ACTIVITY => Count lines, not occurrences: report how many lines in the records hold the string "findRow", and nothing else.

SOURCE INFORMATION Start Marker

/-- The registers of a block instance, with access types and defined bits (Tables 19-4 to 19-11 and the field tables of
the chapters). -/
def Block.rows : Block → List RegRow
  | .dkid => [⟨0x00, 1, .ro, 0xFFFF0007⟩, ⟨0x04, 1, .ro, 0xFFFF⟩, ⟨0x08, 2, .ro, m32⟩, ⟨0x40, 1, .ro, 0xFFFF⟩,
      ⟨0x44, 1, .ro, m32⟩, ⟨0x48, 1, .ro, 0xFF⟩, ⟨0x4C, 3, .ro, m32⟩, ⟨0x58, 2, .lk, m32⟩, ⟨0x60, 1, .w1s, 3⟩,
      ⟨0x64, 7, .ro, m32⟩]
  | .tick => [⟨0x00, 1, .ro, 0x1FFF⟩, ⟨0x04, 1, .ro, 0x1FF01FF⟩, ⟨0x08, 1, .ro, 0xFF⟩, ⟨0x10, 2, .ro, m32⟩,
      ⟨0x18, 1, .mix, 0x1E⟩, ⟨0x1C, 9, .ro, m32⟩, ⟨0x40, 1, .w1s, 1⟩, ⟨0x44, 1, .ro, m32⟩,
      ⟨0x100, 1, .lk, 0x1FF⟩, ⟨0x104, 1, .lk, 0x7FFFF7F⟩, ⟨0x108, 1, .lk, 0x7FFFF⟩, ⟨0x10C, 1, .lk, 0xFFFF⟩,
      ⟨0x110, 1, .ro, m32⟩, ⟨0x114, 1, .mix, 0x3D⟩, ⟨0x118, 8, .ro, m32⟩, ⟨0x140, 1, .rw, 0xFF⟩, ⟨0x144, 2, .ro, m32⟩,
      ⟨0x160, 8, .ro, m32⟩, ⟨0x180, 1, .w1s, 3⟩, ⟨0x184, 4, .ro, m32⟩, ⟨0x198, 3, .ro, m32⟩, ⟨0x1B0, 1, .rw, 0xFFFFC⟩,
      ⟨0x1B4, 1, .ro, m32⟩, ⟨0x200, 40, .lk, 0xFFFF⟩]
  | .cwy => [⟨0x00, 1, .lk, 1⟩, ⟨0x04, 1, .mix, 0x83⟩, ⟨0x08, 4, .lk, m32⟩, ⟨0x18, 1, .lk, 0x1FF0F⟩, ⟨0x20, 4, .lk, m32⟩,
      ⟨0x30, 1, .lk, 0xFFFFFF1F⟩, ⟨0x34, 2, .lk, m32⟩, ⟨0x3C, 1, .lkro, 0xFF1F⟩, ⟨0x40, 1, .lk, 0x7FFFF⟩,
      ⟨0x44, 1, .lk, m32⟩, ⟨0x48, 2, .lk, m32⟩, ⟨0x50, 10, .ro, m32⟩, ⟨0x1000, 32, .rw, m32⟩, ⟨0x1800, 2, .ro, m32⟩]
  | .adc => [⟨0x00, 2, .lk, 1⟩, ⟨0x08, 4, .ro, m32⟩, ⟨0x40, 8, .ro, 0xFFFF007F⟩, ⟨0x60, 8, .ro, m32⟩, ⟨0x100, 3, .ro, m32⟩,
      ⟨0x110, 3, .w1c, m32⟩, ⟨0x120, 3, .w1c, m32⟩, ⟨0x130, 3, .ro, m32⟩]
  | .conv => [⟨0x00, 3, .ro, m32⟩, ⟨0x0C, 1, .lk, 0x1FF1F⟩, ⟨0x10, 20, .lk, 0x7F⟩, ⟨0x60, 4, .lk, 0x1FFFF⟩,
      ⟨0x70, 1, .lk, 0x3FF⟩, ⟨0x74, 3, .ro, m32⟩]
  | .inp => [⟨0x00, 1, .lk, 0x7F⟩, ⟨0x04, 1, .lk, m32⟩, ⟨0x08, 1, .ro, m32⟩, ⟨0x0C, 2, .tl, m32⟩, ⟨0x14, 1, .tl, 0x7FFFFFFF⟩,
      ⟨0x18, 2, .ro, m32⟩]
  | .gdr => [⟨0x00, 1, .lk, 0x7F⟩, ⟨0x04, 2, .lk, 0x3FF03FF⟩, ⟨0x0C, 6, .tl, m32⟩, ⟨0x24, 1, .tl, 0x3F3F3F3F⟩,
      ⟨0x28, 1, .tl, 0x3F1F⟩, ⟨0x2C, 2, .tl, m32⟩, ⟨0x40, 1, .ro, m32⟩, ⟨0x44, 1, .mix, 0x300⟩, ⟨0x48, 10, .ro, m32⟩]
  | .trs => [⟨0x00, 1, .lk, 0x0FF7FFFF⟩, ⟨0x04, 1, .lk, 0xFFFF⟩, ⟨0x08, 1, .lk, m32⟩, ⟨0x0C, 4, .ws, 0x7FFFFFF⟩,
      ⟨0x1C, 1, .ws, 0xF⟩, ⟨0x20, 9, .ro, m32⟩, ⟨0x44, 1, .w1s, 1⟩, ⟨0x48, 1, .mix, 0x3F0⟩, ⟨0x4C, 7, .ro, m32⟩]
  | .pier => [⟨0x00, 1, .ro, 0x1FF⟩, ⟨0x04, 1, .ro, m32⟩, ⟨0x08, 1, .ro, 0x7F⟩, ⟨0x0C, 1, .lk, 0x1F7FFF⟩,
      ⟨0x10, 1, .lk, 0x0FFFFFFF⟩, ⟨0x14, 1, .mix, 0xF80⟩, ⟨0x18, 2, .ro, m32⟩]
  | .par => [⟨0x00, 1, .lk, 0x7FF07FF⟩, ⟨0x04, 1, .mix, 0x30⟩, ⟨0x08, 1, .w1c, 0x1FF⟩, ⟨0x0C, 1, .lk, 0xFFF⟩,
      ⟨0x10, 8, .lk, 0xFFFFFF⟩, ⟨0x30, 1, .ro, m32⟩]
  | .trac => [⟨0x00, 1, .lk, 7⟩, ⟨0x04, 2, .lk, 0x7F7F7F7F⟩, ⟨0x0C, 1, .lk, 0x7FF7F⟩, ⟨0x10, 8, .lk, m32⟩,
      ⟨0x30, 1, .lk, 0x7FFFFFF⟩, ⟨0x34, 1, .lk, 0xFFFF⟩, ⟨0x38, 1, .lk, m32⟩, ⟨0x40, 5, .lk, m32⟩, ⟨0x54, 1, .ro, m32⟩,
      ⟨0x60, 3, .tl, m32⟩, ⟨0x6C, 12, .lk, m32⟩, ⟨0x100, 1, .ro, m32⟩, ⟨0x104, 1, .mix, 0xF00⟩, ⟨0x108, 7, .ro, m32⟩]
  | .cspn => [⟨0x00, 1, .lk, 0xFFFFFF⟩, ⟨0x04, 2, .lk, 0x7F7F7F7F⟩, ⟨0x0C, 1, .lk, 0x7F7F⟩, ⟨0x10, 1, .lk, 0xFFFF⟩,
      ⟨0x14, 2, .lk, m32⟩, ⟨0x1C, 1, .lk, 0xFFF⟩, ⟨0x20, 1, .lk, m32⟩, ⟨0x24, 3, .tl, m32⟩, ⟨0x30, 12, .lk, m32⟩,
      ⟨0x100, 1, .ro, m32⟩, ⟨0x104, 1, .mix, 0x62⟩, ⟨0x108, 6, .ro, m32⟩]
  | .qspn => [⟨0x00, 1, .lk, 0xFFFFFF3F⟩, ⟨0x04, 2, .lk, 0x7F7F7F7F⟩, ⟨0x0C, 1, .lk, 0x7FFFFFF⟩, ⟨0x10, 18, .lk, m32⟩,
      ⟨0x60, 2, .tl, m32⟩, ⟨0x100, 1, .ro, m32⟩, ⟨0x104, 1, .mix, 0xC⟩, ⟨0x108, 5, .ro, m32⟩]
  | .bspn => [⟨0x00, 1, .lk, 0xFF03⟩, ⟨0x04, 10, .lk, m32⟩, ⟨0x100, 1, .ro, m32⟩, ⟨0x104, 1, .mix, 0x8⟩, ⟨0x108, 4, .ro, m32⟩]
  | .aspn => [⟨0x00, 1, .lk, 0x1FF⟩, ⟨0x04, 1, .lk, 0x7F7F7F7F⟩, ⟨0x08, 2, .lk, m32⟩, ⟨0x10, 1, .lk, 0x7F⟩, ⟨0x14, 5, .lk, m32⟩,
      ⟨0x28, 1, .lk, 0x1FFFF⟩, ⟨0x2C, 3, .lk, m32⟩, ⟨0x38, 2, .tl, m32⟩, ⟨0x40, 7, .lk, m32⟩, ⟨0x60, 8, .lk, m32⟩,
      ⟨0x100, 1, .ro, m32⟩, ⟨0x104, 1, .mix, 0x10⟩, ⟨0x108, 7, .ro, m32⟩]
  | .fp => [⟨0x00, 1, .lk, 0x1FFFF⟩, ⟨0x04, 3, .lk, 0xFFFFFFF⟩, ⟨0x10, 1, .lk, 0x7F7F7F⟩, ⟨0x14, 1, .lk, 0x7F01⟩,
      ⟨0x20, 1, .w1s, 0xF⟩, ⟨0x24, 1, .mix, 0x38⟩, ⟨0x28, 7, .ro, m32⟩, ⟨0x80, 1, .rw, 0x7F⟩, ⟨0x84, 1, .lk, 0x7FFFFFFF⟩,
      ⟨0x88, 1, .lk, 0x3FFFFFFF⟩, ⟨0x8C, 2, .lk, m32⟩, ⟨0x94, 1, .mix, 0x10⟩, ⟨0x98, 1, .rw, 0xFFC⟩, ⟨0x9C, 1, .rw, m32⟩,
      ⟨0xA0, 12, .ro, m32⟩]
  | .ldg => [⟨0x00, 1, .lk, 1⟩, ⟨0x04, 2, .ro, m32⟩, ⟨0x10, 1, .rw, 0x3FFF⟩, ⟨0x20, 8, .ro, m32⟩, ⟨0x40, 1, .rw, 0x7FC⟩,
      ⟨0x44, 1, .ro, m32⟩, ⟨0x80, 1, .rw, 0xFFF⟩, ⟨0x84, 1, .lkro, 0x3F3FFFFF⟩, ⟨0x88, 1, .lkro, 0x3FFFFFFF⟩,
      ⟨0x8C, 1, .lkro, 0xFFFF⟩, ⟨0x90, 1, .lkro, 0⟩, ⟨0x94, 1, .ro, m32⟩]
  | .kst => [⟨0x00, 1, .ro, m32⟩, ⟨0x04, 1, .mix, 0xF⟩, ⟨0x08, 9, .ro, m32⟩]
  | .vdt => [⟨0x00, 1, .lk, 0x7F⟩, ⟨0x04, 4, .lk, m32⟩, ⟨0x14, 2, .lk, 0x7F7F7F7F⟩, ⟨0x1C, 1, .lk, m32⟩, ⟨0x20, 1, .lk, 0xFFFF⟩,
      ⟨0x100, 1, .ro, m32⟩, ⟨0x104, 1, .mix, 0x3FF⟩, ⟨0x108, 12, .ro, m32⟩, ⟨0x138, 1, .ro, 0x7FF⟩, ⟨0x140, 2, .ro, m32⟩]
  | .trl => [⟨0x00, 1, .ro, m32⟩, ⟨0x04, 1, .mix, 0x1F⟩, ⟨0x08, 2, .ro, m32⟩, ⟨0x10, 1, .ro, 0xFFFF⟩, ⟨0x14, 4, .ro, m32⟩,
      ⟨0x30, 9, .ro, m32⟩, ⟨0x60, 1, .ro, m32⟩, ⟨0x70, 8, .ro, m32⟩, ⟨0xA0, 5, .ro, m32⟩]
  | .cal => [⟨0x00, 3, .ro, m32⟩, ⟨0x0C, 1, .mix, 0xC⟩, ⟨0x10, 5, .ro, m32⟩]
  | .mrm => [⟨0x00, 3, .ro, m32⟩, ⟨0x100, 1, .mix, 0xE⟩, ⟨0x104, 1, .ro, m32⟩, ⟨0x108, 1, .rw, 0x3FFFFFC⟩, ⟨0x10C, 2, .ro, m32⟩,
      ⟨0x200, 1, .ro, 0xFFF01FF⟩, ⟨0x204, 4, .ro, m32⟩, ⟨0x220, 1, .ro, m32⟩, ⟨0x224, 1, .w1s, 0x1F⟩, ⟨0x228, 1, .ro, m32⟩]

/-- The rows of one Trestle channel, from 0x400 of the block. -/
def chanRows : List RegRow :=
  [⟨0x00, 1, .lk, 0x1F⟩, ⟨0x04, 1, .lk, m32⟩, ⟨0x08, 3, .lk, 0xFFFFFF⟩, ⟨0x14, 3, .ro, m32⟩]

/-- The row that lists an offset of a block. -/
def findRow (rows : List RegRow) (l : Nat) : Option RegRow :=
  rows.find? (fun r => decide (r.lo ≤ l) && decide (l < r.lo + 4 * r.n) && decide (l % 4 = 0))

/-- The row of a BAR0 offset; none where it is reserved (R430). -/
def regRow (off : Nat) : Option RegRow :=
  match regPlace off with
  | some (.trl, _, l) =>
    if l < 0x400 then findRow Block.trl.rows l
    else if l < 0xC00 then findRow chanRows ((l - 0x400) % 0x20) else none
  | some (b, _, l) => findRow b.rows l
  | none => none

SOURCE INFORMATION End Marker

RESPONSE TO THIS EXERCISE => 4